# DATA TO EXAMINE
/-- Requests and replies of a region's memory: accesses to perform, walks, and threads of return groups whose datum or status of an access has
not come back. -/
def State.requests (s : State) (r : Nat) (x : Region) : Nat :=
  let replies (g : Group) : Nat := (g.members.filter (fun m => !m.done && match m.late with
    | .value _ => false
    | _ => true)).length
  (s.toCome.filter (fun a => x.tiles.contains a.2.tile)).length +
    (s.walks.filter (fun w => w.2.res.isNone && w.2.waiters.any (fun y => x.tiles.contains y.tile))).length +
    ((s.regionSets r).map (fun v => (v.2.2.groups.map (fun g => replies g.2)).sum)).sum

/-- The counts of a sweep: tokens, slot returns, memory requests and replies, bank-side tokens, engine commands, and the packets sent and
delivered over borders (log entry 23, DEDUCED). A packet on a link of the region counts whether or not a graph runs there (R135). -/
def State.lullCounts (s : State) (r : Nat) (x : Region) : List Nat :=
  let cs := s.regionChans x
  let bank := (s.unitsOf r).map (fun n =>
    let u := s.unit n
    let total (m : SMap (List Token)) : Nat := (m.map (fun l => l.2.length)).sum
    u.arcs.length + total u.back + (u.loads.map (fun l => l.2.length)).sum + (u.stores.map (fun l => l.2.length)).sum)
  let packets (c : Chan) : Nat :=
    (match c.prod with
      | .link n l => (SMap.get [] (s.unit n).linkOut l).length
      | _ => 0) +
    (match c.cons with
      | .link n l => (SMap.get [] (s.unit n).links l).length
      | _ => 0)
  [(cs.map (fun c => c.buf.length + c.fly.length + c.win.length)).sum, (cs.map Chan.rets).sum,
    s.requests r x, bank.sum + (cs.map packets).sum,
    ((s.regionSets r).map (fun v => v.2.2.queue.length)).sum, (cs.map Chan.sent).sum, (cs.map Chan.delivered).sum]

/-- Nothing is outstanding and every pair of sums is equal. -/
def quietCounts (l : List Nat) : Bool := (l.take 5).all (· == 0) && l.getD 5 0 == l.getD 6 0

/-- A node that waits: where it is, its source node and invocation. -/
structure LullWait where
  tile : Nat
  set : Nat
  blk : Nat
  node : Word
  invoc : Word
  cir : Bool
  bsu : Bool
  deriving DecidableEq, Repr

/-- An end fed from outside the region. -/
def State.outside (s : State) (t e : Nat) : Bool := (s.inChan t e).any (fun c => c.2.prod == .none)

/-- A block is blocked only by a channel head or a free slot, one that does not come from outside. -/
def State.blockWaits (s : State) (t : Nat) (v : SetState) (n : Nat) (b : Block) : Bool :=
  let can : Bool := match b.mode, v.threads.look 0 with
    | .thread, _ => !(v.waitingIn n).isEmpty || !(s.resumable t v n).isEmpty
    | .token, some th => th.trap.isNone && match th.place with
        | .idle => true
        | .waiting _ => true
        | _ => false
    | .trap, some th => th.trap.isNone && v.faulted.any (fun f => !f.forwarded)
    | _, none => false
  let other := (v.k &&& b.kmask) == b.kval && (!b.qroom || decide (v.queue.length < 16))
  let inWaits (i : Option TrigIn) : Bool := !s.trigIn t v.ent i && i.any (fun j => !s.outside t (v.ent.chInN j.ch))
  let outWaits := b.out.any (fun m => s.roomAt t (v.ent.chOutN m) == 0)
  can && other && (inWaits b.in1 || inWaits b.in2 || outWaits)

/-- A thread parked on return groups stands at an exit: the instruction at its index is one, or it has come to block end (R187). -/
def State.exitAt (s : State) (t o : Nat) (v : SetState) (blk idx : Nat) (why : Cause) : Bool :=
  match why, v.blocks[blk]? with
  | .groups _, some b => decide (b.len ≤ idx) || match decodeWord (SMap.get 0 (s.tile t).pool (poolWord o b idx)) with
      | .ok (.exit _) => true
      | .ok (.exitAbandon _) => true
      | _ => false
  | _, _ => false

/-- A parked thread waits at a channel or a barrier, or at an exit on its queue; one parked at an exit on its return groups is found by
`exitAt`. -/
def State.causeWaits (s : State) (t : Nat) : Cause → Bool
  | .chan needs => needs.any (fun n => !s.needMet t n && match n with
      | .head e _ => !s.outside t e
      | .data e _ => !s.outside t e
      | .anyData es => !es.all (s.outside t)
      | .room _ => true)
  | .barrier _ _ => true
  | .held _ _ _ => true
  | .exitQueue => true
  | _ => false

/-- An engine command waits, for something other than an end fed from outside: one that has issued and finds such an end empty counts only while
another of its ends holds it as well. -/
def State.cmdWaits (s : State) (t : Nat) (v : SetState) (c : Cmd) : Bool :=
  let ins := (c.i.ports.filter Prod.fst).map (fun p => v.ent.chInN p.2.toNat)
  let outs := (c.i.ports.filter (fun p => !p.1)).map (fun p => v.ent.chOutN p.2.toNat)
  let empty (e : Nat) : Bool := (s.headAt t e).isNone
  !(c.at' == .issued && ins.any (fun e => s.outside t e && empty e)) || ins.any (fun e => !s.outside t e && empty e) ||
    outs.any (fun e => s.roomAt t e == 0)

/-- The block of a set that an event held by a full Drift belongs to: that of the running sweep, or the one to be selected. -/
def State.driftBlk (s : State) (t : Nat) (v : SetState) : Nat :=
  match v.sweep with
  | some w => w.blk
  | none => (v.pick (s.readyBlocks t v)).getD 0

/-- The nodes of a set that wait; a set stalled by Drift is one (R251), and so is a trap block in which the anchor is parked. -/
def State.setWaits (s : State) (t o : Nat) (v : SetState) : List LullWait :=
  let at' (n : Nat) : LullWait := ⟨t, o, n, s.blockNode t o n, v.eoiInvoc.setWidth 32, false, false⟩
  let blks := (List.range v.blocks.length).filter (fun n => (v.blocks[n]?).any (s.blockWaits t v n))
  let stands (b idx : Nat) (why : Cause) : Option Nat := if s.causeWaits t why || s.exitAt t o v b idx why then some b else none
  let ths := v.threads.flatMap (fun x =>
    (match x.2.place with
      | .parked b idx why => (stands b idx why).toList
      | _ => []) ++ (x.2.trap.bind (fun p => stands p.1 p.2.1 p.2.2)).toList)
  let cmds := (v.queue.filter (s.cmdWaits t v)).map Cmd.blk
  let held := if v.driftHeld then [s.driftBlk t v] else []
  (blks ++ ths ++ cmds ++ held).eraseDups.map at'

/-- A running circuit that cannot take its next step now (R108). -/
def State.cirStalled (s : State) (t : Nat) (r : Arr) : Bool :=
  let w := r.stepAt r.step.toNat
  r.mode == .running && stKind w != 2 &&
    (!r.present.getLsbD (stCtx w / 16) || (stPop w && (s.headAt t r.ice).isNone && !s.outside t r.ice) ||
      (stPop w && (s.headAt t r.ice).any Token.isCtl && r.oce != 255 && s.roomAt t r.oce == 0) || (stEmit w && s.roomAt t r.oce == 0))

/-- The waiting nodes of a region. -/
def State.lullWaits (s : State) (r : Nat) (x : Region) : List LullWait :=
  (s.regionSets r).flatMap (fun v => s.setWaits v.1 v.2.1 v.2.2) ++
    x.tiles.flatMap (fun t => ((s.tile t).arrs.filter (fun a => s.cirStalled t a.2)).map (fun a =>
      (⟨t, a.2.lastSet.getD 0, a.1, s.node t 3 a.1, a.2.eoi, true, false⟩ : LullWait))) ++
    (s.unitsOf r).flatMap (fun n =>
      let u := s.unit n
      ((List.range 16).filter u.holdsToken).map (fun k =>
        (⟨n, k, 0, (u.record n k 0 7 0 0).getD 2 0 |>.extractLsb' 0 32, BitVec.ofNat 32 (SMap.get 0 u.eois k), false, true⟩ : LullWait)))

/-- One record for each source node; elements without one have a record each. -/
def dedupeWaits : List LullWait → List Word → List LullWait
  | [], _ => []
  | w :: ws, seen =>
    if w.node != 0xFFFFFFFF && seen.contains w.node then dedupeWaits ws seen else w :: dedupeWaits ws (w.node :: seen)

/-- A set whose anchor is parked on a full engine queue of which the head waits on an event queue (R217). -/
def State.selfSignals (s : State) (t : Nat) (v : SetState) : Option Nat :=
  match (v.threads.look 0).map Thread.place, v.queue.find? (fun c => c.at' == .queued) with
  | some (.parked b _ .queueFull), some c =>
    match (c.i.com?).bind SCom.wq with
    | some n => if SMap.get 0 (s.tile t).eq n.toNat == 0 then some b else none
    | none => none
  | _, _ => none

/-- Report a deadlock (log entry 23, DEDUCED); the record of a circuit has the fields of R115. -/
def State.deadlock (s : State) (r : Nat) (waits : List LullWait) : State :=
  let self := (s.regionSets r).filterMap (fun v => (s.selfSignals v.1 v.2.2).map (fun b => (v.1, v.2.1, b)))
  let s1 := self.foldl (fun s x => s.setFaultAt x.1 x.2.1 { code := Code.issueCycle } 0 x.2.2 0) s
  (dedupeWaits (waits.filter (fun w => w.cir || w.bsu || !self.any (fun x => x.1 == w.tile && x.2.1 == w.set))) []).foldl (fun s w =>
    let f := if w.cir then ({ code := Code.deadlock, elem := (s.arr w.tile w.blk).taken, ac := (s.arr w.tile w.blk).pac } : FaultInfo) else ({ code := Code.deadlock } : FaultInfo)
    let who := if w.cir then w.blk else 0
    let blk := if w.cir then (s.arr w.tile w.blk).step.toNat else w.blk
    s.regionRecord r (recWord0 f { notice := true, cir := w.cir, bsu := w.bsu } w.tile w.set who blk 0) 0
      (recWord2 w.node w.invoc) (recWord3 f)) s1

# EXERCISE
Give back, exactly as written, the stretch from the line with "invoc : Word" through the line with "let inWaits (i", and no other lines from the records above.

# WRITTEN RESPONSE
  invoc : Word
  cir : Bool
  bsu : Bool
  deriving DecidableEq, Repr

/-- An end fed from outside the region. -/
def State.outside (s : State) (t e : Nat) : Bool := (s.inChan t e).any (fun c => c.2.prod == .none)

/-- A block is blocked only by a channel head or a free slot, one that does not come from outside. -/
def State.blockWaits (s : State) (t : Nat) (v : SetState) (n : Nat) (b : Block) : Bool :=
  let can : Bool := match b.mode, v.threads.look 0 with
    | .thread, _ => !(v.waitingIn n).isEmpty || !(s.resumable t v n).isEmpty
    | .token, some th => th.trap.isNone && match th.place with
        | .idle => true
        | .waiting _ => true
        | _ => false
    | .trap, some th => th.trap.isNone && v.faulted.any (fun f => !f.forwarded)
    | _, none => false
  let other := (v.k &&& b.kmask) == b.kval && (!b.qroom || decide (v.queue.length < 16))
  let inWaits (i : Option TrigIn) : Bool := !s.trigIn t v.ent i && i.any (fun j => !s.outside t (v.ent.chInN j.ch))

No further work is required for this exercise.